_What is required:_ Write out only the opening lines of the entries, through the line with "v.toList.drop (k + 1) = xs ∧".

(Available data)

/-! ### The loop of DECODE_MSG (R163) -/

/-- The first symbol of a message's rest, with its index. -/
theorem index_of_drop_eq_cons {v : Message} {n : Nat} {x : Symbol} {xs : List Symbol}
    (h : v.toList.drop n = x :: xs) :
    ∃ k : Fin 39, k.val = n ∧ v[k] = x ∧ v.toList.drop (k + 1) = xs ∧
      (List.finRange 39).drop k = k :: (List.finRange 39).drop (k + 1) := by
  have hn : n < 39 := by
    have := congrArg List.length h
    simp at this
    omega
  rw [List.drop_eq_getElem_cons (by simpa using hn), List.cons.injEq] at h
  obtain ⟨hx, hxs⟩ := h
  refine ⟨⟨n, hn⟩, rfl, by simpa using hx, hxs, ?_⟩
  rw [List.drop_eq_getElem_cons (by simpa using hn)]
  simp

/-- Writing the entry that follows a message's first entries. -/
theorem take_toList_set (p : Message) (k : Fin 39) (y : Symbol) :
    (p.set k y).toList.take (k + 1) = p.toList.take k ++ [y] := by
  rw [Vector.toList_set, List.take_set, ← List.take_concat_get' _ k.val (by simp)]
  simp

/-- The stepping neither reads nor writes the output buffer and its count (R159). -/
theorem stepRotors_of_output (s : State) (p : Message) (n : BitVec 6) :
    stepRotors { s with plain := p, outCount := n } = { stepRotors s with plain := p, outCount := n } := by
  simp only [stepRotors_eq]

/-- One turn of the loop whose lookups answer (R163). -/
theorem decodeLoop_cons_of_ok {k : Fin 39} {ks : List (Fin 39)} {s : State} {y : Symbol}
    (h : substitute (stepRotors s) s.cmsg[k] = .ok y) (p : Message) (n : BitVec 6) :
    decodeLoop (k :: ks) { s with plain := p, outCount := n } =
      decodeLoop ks { stepRotors s with plain := p.set k y, outCount := BitVec.ofNat 6 (k + 1) } := by
  have hsub : substitute { stepRotors s with plain := p, outCount := n } s.cmsg[k] = .ok y := h
  simp only [decodeLoop, stepRotors_of_output, hsub]

/-- One turn of the loop with a lookup that fails (R164). -/
theorem decodeLoop_cons_of_error {k : Fin 39} {ks : List (Fin 39)} {s : State} {m : Miss}
    (h : substitute (stepRotors s) s.cmsg[k] = .error m) (p : Message) (n : BitVec 6) :
    decodeLoop (k :: ks) { s with plain := p, outCount := n } =
      ({ stepRotors s with plain := p, outCount := n }, some m) := by
  have hsub : substitute { stepRotors s with plain := p, outCount := n } s.cmsg[k] = .error m := h
  simp only [decodeLoop, stepRotors_of_output, hsub]

/-- The loop of DECODE_MSG from index `n` follows the iterations on the rest of the ciphertext: it stores their answers
after the first `n` entries of `plain` and counts them (R163, R164). -/
theorem Iterates.decodeLoop_eq {n : Nat} {ys : List Symbol} {s t : State} {o : Option Miss}
    (h : Iterates (s.cmsg.toList.drop n) s ys t o) (p : Message) :
    ∃ q : Message, decodeLoop ((List.finRange 39).drop n) { s with plain := p, outCount := BitVec.ofNat 6 n } =
        ({ t with plain := q, outCount := BitVec.ofNat 6 (n + ys.length) }, o) ∧
      q.toList.take (n + ys.length) = p.toList.take n ++ ys := by
  generalize hxs : s.cmsg.toList.drop n = xs at h
  induction h generalizing n p with
  | done s =>
    have hn : (List.finRange 39).drop n = [] := by simpa using hxs
    exact ⟨p, by rw [hn]; rfl, by simp⟩
  | @answered x y xs ys s t o hsub _ ih =>
    obtain ⟨k, rfl, rfl, hrest, hks⟩ := index_of_drop_eq_cons hxs
    obtain ⟨q, hloop, hq⟩ := ih (p.set k y) (by rwa [stepRotors_eq])
    have hlen : k + 1 + ys.length = k + (y :: ys).length := by rw [List.length_cons]; omega
    rw [hlen] at hloop hq
    refine ⟨q, ?_, by rw [hq, take_toList_set, List.append_assoc, List.singleton_append]⟩
    rw [hks, decodeLoop_cons_of_ok hsub, hloop]
  | failed hsub =>
    obtain ⟨k, rfl, rfl, -, hks⟩ := index_of_drop_eq_cons hxs
    exact ⟨p, by rw [hks, decodeLoop_cons_of_error hsub]; rfl, by simp⟩

/-! ### DECODE_MSG (R163, R164, R167) -/

/-- The whole loop of DECODE_MSG follows the iterations on the ciphertext (R163). -/
theorem Iterates.decodeLoop_finRange {s t : State} {ys : List Symbol} {o : Option Miss}
    (h : Iterates s.cmsg.toList s ys t o) :
    ∃ q : Message, decodeLoop (List.finRange 39) { s with outCount := 0 } =
        ({ t with plain := q, outCount := BitVec.ofNat 6 ys.length }, o) ∧ q.toList.take ys.length = ys := by
  obtain ⟨q, hloop, hq⟩ := Iterates.decodeLoop_eq (n := 0) h s.plain
  rw [Nat.zero_add] at hloop hq
  exact ⟨q, hloop, hq⟩

/-- DECODE_MSG whose iterations complete stores their answers (R163). -/
theorem decodeMsgBody_of_completed {s t : State} {ys : List Symbol} (h : Iterates s.cmsg.toList s ys t none) :
    ∃ q : Message, q.toList = ys ∧ decodeMsgBody s = { t with plain := q, outCount := 39, rsp := some 0x0000 } := by
  obtain ⟨q, hloop, hq⟩ := h.decodeLoop_finRange
  have hlen : ys.length = 39 := by rw [h.length_of_completed, Vector.length_toList]
  refine ⟨q, by rwa [List.take_of_length_le (by simp [hlen])] at hq, ?_⟩
  simp only [decodeMsgBody, hloop, hlen]
  rfl

/-- DECODE_MSG with a failed lookup stores and counts the answers before it (R164). -/
theorem decodeMsgBody_of_failed {s t : State} {ys : List Symbol} {m : Miss}
    (h : Iterates s.cmsg.toList s ys t (some m)) :
    ∃ q : Message, q.toList.take ys.length = ys ∧
      decodeMsgBody s = { raiseMiss m t with plain := q, outCount := BitVec.ofNat 6 ys.length } := by
  obtain ⟨q, hloop, hq⟩ := h.decodeLoop_finRange
  refine ⟨q, hq, ?_⟩
  simp only [decodeMsgBody, hloop]
  rfl

/-- Settles O31: the run of CIPHERs and DECODE_MSG follow the same iterations, which complete or fail. -/
theorem decodeMsgIsThirtyNineCiphers : Obligations.DecodeMsgIsThirtyNineCiphers := by
  intro s hr
  obtain ⟨ys, t, o, h⟩ := exists_iterates s.cmsg.toList s
  obtain ⟨rs, r, hrun, rfl⟩ := h.runCommands_cipher hr s.rsp
  refine ⟨rs, _, _, hrun, exec_decodeMsg_of_ready hr, ?_⟩
  cases o with
  | none =>
    obtain ⟨q, hq, hbody⟩ := decodeMsgBody_of_completed h
    rw [hbody]
    exact ⟨fun _ => ⟨rfl, hq⟩, fun hn => absurd (h.engState_eq.trans hr) hn⟩
  | some m =>
    obtain ⟨q, hq, hbody⟩ := decodeMsgBody_of_failed h
    rw [hbody]
    exact ⟨fun hready => (nomatch hready), fun _ => ⟨rfl, by simpa using h.length_of_failed, rfl, hq⟩⟩

/-- With valid wheels iterations on the alphabet complete, and iterations on their answers from the same wheels give the
symbols back (R167). -/
theorem ValidWheels.iterates_reciprocal {s : State} (h : ValidWheels s) {xs : List Symbol}
    (hxs : ∀ x ∈ xs, x ∈ Config.alphabet) :
    ∃ ys t, Iterates xs s ys t none ∧ Iterates ys s xs t none ∧
      List.Forall₂ (fun x y => y ∈ Config.alphabet ∧ y ≠ x) xs ys := by
  induction xs generalizing s with
  | nil => exact ⟨[], s, .done s, .done s, .nil⟩
  | cons x xs ih =>
    rw [List.forall_mem_cons] at hxs
    have hstepped := stepRotors_validWheels h
    obtain ⟨y, hy, hne, hxy, hyx⟩ := hstepped.substitute_reciprocal hxs.1
    obtain ⟨ys, t, hthere, hback, hall⟩ := ih hstepped hxs.2
    exact ⟨y :: ys, t, .answered hxy hthere, .answered hyx hback, .cons ⟨hy, hne⟩ hall⟩

theorem forall_mem_toList {v : Message} {P : Symbol → Prop} (h : ∀ k : Fin 39, P v[k]) : ∀ x ∈ v.toList, P x :=
  fun x hx => Vector.forall_mem_iff_forall_getElem.2 (fun k hk => h ⟨k, hk⟩) x (Vector.mem_toList_iff.1 hx)

/-- Settles O32: the iterations complete with answers in the alphabet, and they write the scrambled wheels only. -/
theorem decodeMsgOfAValidMessageCompletes : Obligations.DecodeMsgOfAValidMessageCompletes := by
  intro s hr hvalid hcmsg
  obtain ⟨ys, t, h, -, hall⟩ := ValidWheels.iterates_reciprocal hvalid (forall_mem_toList hcmsg)
  obtain ⟨q, rfl, hbody⟩ := decodeMsgBody_of_completed h
  refine ⟨_, exec_decodeMsg_of_ready hr, fun k => ?_, ?_⟩
  · rw [hbody]
    simpa using hall.get (i := k) (by simp) (by simp)
  · rw [hbody, h.frame]

/-- Settles O33: the second run iterates on the answers of the first, from the same wheels. -/
theorem decodingTheDecodedMessageGivesItBack : Obligations.DecodingTheDecodedMessageGivesItBack := by
  intro s hr hvalid hcmsg
  obtain ⟨ys, t, hthere, hback, -⟩ := ValidWheels.iterates_reciprocal hvalid (forall_mem_toList hcmsg)
  obtain ⟨q, rfl, hbody⟩ := decodeMsgBody_of_completed hthere
  obtain ⟨q', hq', hbody'⟩ := decodeMsgBody_of_completed (s := { s with cmsg := q })
    (hback.of_messages q s.plain s.outCount s.rsp)
  have hfirst := exec_decodeMsg_of_ready hr
  rw [hbody] at hfirst
  have hsecond := (exec_decodeMsg_of_ready (s := { s with cmsg := q }) hr).trans (congrArg Host.Outcome.next hbody')
  exact ⟨_, _, hfirst, hsecond, Vector.toList_inj.1 hq', rfl, rfl, rfl, rfl⟩

end Sys2Proof.Machine

namespace Sys2Proof.Machine

/-! ### READ of selectors 0 to 8 in READY (R191, R192) -/

/-- READ below its table's limit answers the entry and writes the response only (R191). -/
theorem readTable_of_entry {table : State → List Byte} {i v : Byte} {s : State} (hr : s.engState = .ready)
    (h : (table s)[i.toNat]? = some v) : readTable table i s = .next { s with rsp := some (okWord v) } := by
  rw [readTable, gated_whenReady_of_ready hr, readEntry, h, ← okv_eq]

/-- READ at or past its table's limit raises RANGE (R191, R221). -/
theorem readTable_of_length_le {table : State → List Byte} {i : Byte} {s : State} (hr : s.engState = .ready)
    (h : (table s).length ≤ i.toNat) : readTable table i s = .next (Raised s .range 0x8005) := by
  rw [readTable, gated_whenReady_of_ready hr, readEntry, List.getElem?_eq_none h, raisePlain_eq]
  rfl

/-- The operand `j` selects entry `j` of a table with at most 256 entries (R72). -/
theorem toList_getElem?_operand {n : Nat} (hn : n ≤ 256) (v : Vector Byte n) (j : Fin n) :
    v.toList[(BitVec.ofNat 8 j).toNat]? = some v[j] := by
  rw [BitVec.toNat_ofNat, Nat.mod_eq_of_lt (j.isLt.trans_le hn)]
  simp

/-- READ PLAIN sees the entries below `out_count` (R34, R192). -/
theorem plainTable_getElem? {s : State} {k : Nat} (h : k < s.outCount.toNat) :
    (plainTable s)[k]? = s.plain.toList[k]? := by
  rw [plainTable, List.getElem?_take_of_lt h]

/-- Settles O38: each operand selects its entry of the table. -/
theorem readAnswersTheTableEntry : Obligations.ReadAnswersTheTableEntry := by
  intro s hr
  have wheel (w : Wheel) (j : Fin 94) := toList_getElem?_operand (by decide) w j
  have message (m : Message) (k : Fin 39) := toList_getElem?_operand (by decide) m k
  refine ⟨fun j => ⟨readTable_of_entry hr (wheel s.stat j), readTable_of_entry hr (wheel s.refl j),
      readTable_of_entry hr (wheel s.scr1 j), readTable_of_entry hr (wheel s.scr2 j),
      readTable_of_entry hr (wheel s.scr3 j)⟩,
    readTable_of_entry hr rfl, readTable_of_entry hr rfl, readTable_of_entry hr rfl, readTable_of_entry hr rfl,
    readTable_of_entry hr rfl, fun k => ⟨readTable_of_entry hr (message s.cmsg k), fun hk => ?_⟩⟩
  have hoperand : (BitVec.ofNat 8 k).toNat < s.outCount.toNat := (Nat.mod_le ..).trans_lt hk
  exact readTable_of_entry hr ((plainTable_getElem? hoperand).trans (message s.plain k))

/-! ### READ past its limit (R191, R221) -/

/-- READ REGS at or past its limit passes the FAULTED gate and raises RANGE (R191, R226). -/
theorem exec_readRegs_of_le {i : Byte} (hi : 8 ≤ i.toNat) (s : State) :
    exec (.readRegs i) s = gated (raisePlain .range) s := by
  simp [exec, execReadRegs, Nat.not_lt.2 hi]

/-- Settles O39: the length of each table is its limit. -/
theorem readPastTheLimitRaisesRange : Obligations.ReadPastTheLimitRaisesRange := by
  intro s i
  refine ⟨fun hr => ⟨fun h => ?_, fun h => readTable_of_length_le hr h, fun h => readTable_of_length_le hr h,
    fun h => readTable_of_length_le hr (s.cmsg.length_toList.trans_le h), fun h => readTable_of_length_le hr ?_⟩,
    fun hf hi => ?_⟩
  · have wheel (w : Wheel) : w.toList.length ≤ i.toNat := w.length_toList.trans_le h
    simp only [List.forall_mem_cons]
    exact ⟨readTable_of_length_le hr (wheel s.stat), readTable_of_length_le hr (wheel s.refl),
      readTable_of_length_le hr (wheel s.scr1), readTable_of_length_le hr (wheel s.scr2),
      readTable_of_length_le hr (wheel s.scr3), List.forall_mem_nil _⟩
  · exact (List.length_take_le ..).trans h
  · rw [exec_readRegs_of_le hi, gated_of_not_faulted hf, raisePlain_eq]
    rfl

/-! ### No command reads the response (R60, R196) -/

/-- The value at a state does not depend on the response held there. -/
def IgnoresResponse {α : Type} (f : State → α) : Prop :=
  ∀ (s : State) (r : Option Word), f { s with rsp := r } = f s

theorem IgnoresResponse.gated {body : State → State} (h : IgnoresResponse body) :
    IgnoresResponse (gated body) := by
  intro s r
  rw [Machine.gated, Machine.gated, h s r]
  rfl

theorem IgnoresResponse.whenReady {body : State → State} (h : IgnoresResponse body) :
    IgnoresResponse (whenReady body) := by
  intro s r
  rw [Machine.whenReady, Machine.whenReady, h s r]
  rfl

theorem readEntry_ignoresResponse (table : List Byte) (i : Byte) : IgnoresResponse (readEntry table i) := by
  intro s r
  rw [readEntry, readEntry]
  cases table[i.toNat]? <;> rfl

theorem readTable_ignoresResponse {table : State → List Byte} (h : IgnoresResponse table) (i : Byte) :
    IgnoresResponse (readTable table i) := by
  have hbody : IgnoresResponse fun s => readEntry (table s) i s := fun s r =>
    (congrArg (readEntry · i _) (h s r)).trans (readEntry_ignoresResponse (table s) i s r)
  exact hbody.whenReady.gated

theorem readRegs_ignoresResponse (i : Byte) : IgnoresResponse (exec (.readRegs i)) := by
  intro s r
  rcases Nat.lt_or_ge i.toNat 8 with hi | hi
  · have hentry : (regsTable s)[i.toNat]? = some (regsTable s)[i.toNat] := List.getElem?_eq_getElem hi
    rw [exec_readRegs_of_entry hentry, exec_readRegs_of_entry (s := { s with rsp := r }) hentry]
    rfl
  · have hraise : IgnoresResponse (raisePlain .range) := fun _ _ => rfl
    rw [exec_readRegs_of_le hi, exec_readRegs_of_le hi, hraise.gated]

theorem capture_of_rsp (p : Byte) (s : State) (r : Option Word) :
    capture p { s with rsp := r } = { capture p s with rsp := r } := by
  rcases Nat.lt_or_ge s.pktCount.toNat 4 with h4 | h4
  · rw [capture_of_header h4, capture_of_header (s := { s with rsp := r }) h4]
  rcases Nat.lt_or_ge s.pktCount.toNat 518 with hn | hn
  · rw [capture_of_payload h4 hn, capture_of_payload (s := { s with rsp := r }) h4 hn]
  · rw [capture_of_full hn, capture_of_full (s := { s with rsp := r }) hn]

theorem extByteBody_ignoresResponse (d : Byte) : IgnoresResponse (extByteBody d) := by
  intro s r
  have hcapture := capture_of_rsp (packBit d s) { s with extAcc := 0, extCnt := 0 } r
  have hpack : packBit d { s with rsp := r } = packBit d s := rfl
  simp only [extByteBody, hpack, hcapture]
  rfl

theorem startSteps_of_rsp (rs : List Rotor) (s : State) (r : Option Word) :
    startSteps rs { s with rsp := r } = ({ (startSteps rs s).1 with rsp := r }, (startSteps rs s).2) := by
  induction rs generalizing s with
  | nil => rfl
  | cons q rs ih =>
    have hscr : ({ s with rsp := r } : State).scr q = s.scr q := by cases q <;> rfl
    have hstart : ({ s with rsp := r } : State).start q = s.start q := by cases q <;> rfl
    have hset (w : Wheel) : ({ s with rsp := r } : State).setScr q w = { s.setScr q w with rsp := r } := by
      cases q <;> rfl
    simp only [startSteps, hscr, hstart, hset]
    cases stepTo (s.scr q) (s.start q) with
    | none => rfl
    | some w => exact ih (s.setScr q w)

(End Available data)

_Response to the exercise:_
/-! ### The loop of DECODE_MSG (R163) -/

/-- The first symbol of a message's rest, with its index. -/
theorem index_of_drop_eq_cons {v : Message} {n : Nat} {x : Symbol} {xs : List Symbol}
    (h : v.toList.drop n = x :: xs) :
    ∃ k : Fin 39, k.val = n ∧ v[k] = x ∧ v.toList.drop (k + 1) = xs ∧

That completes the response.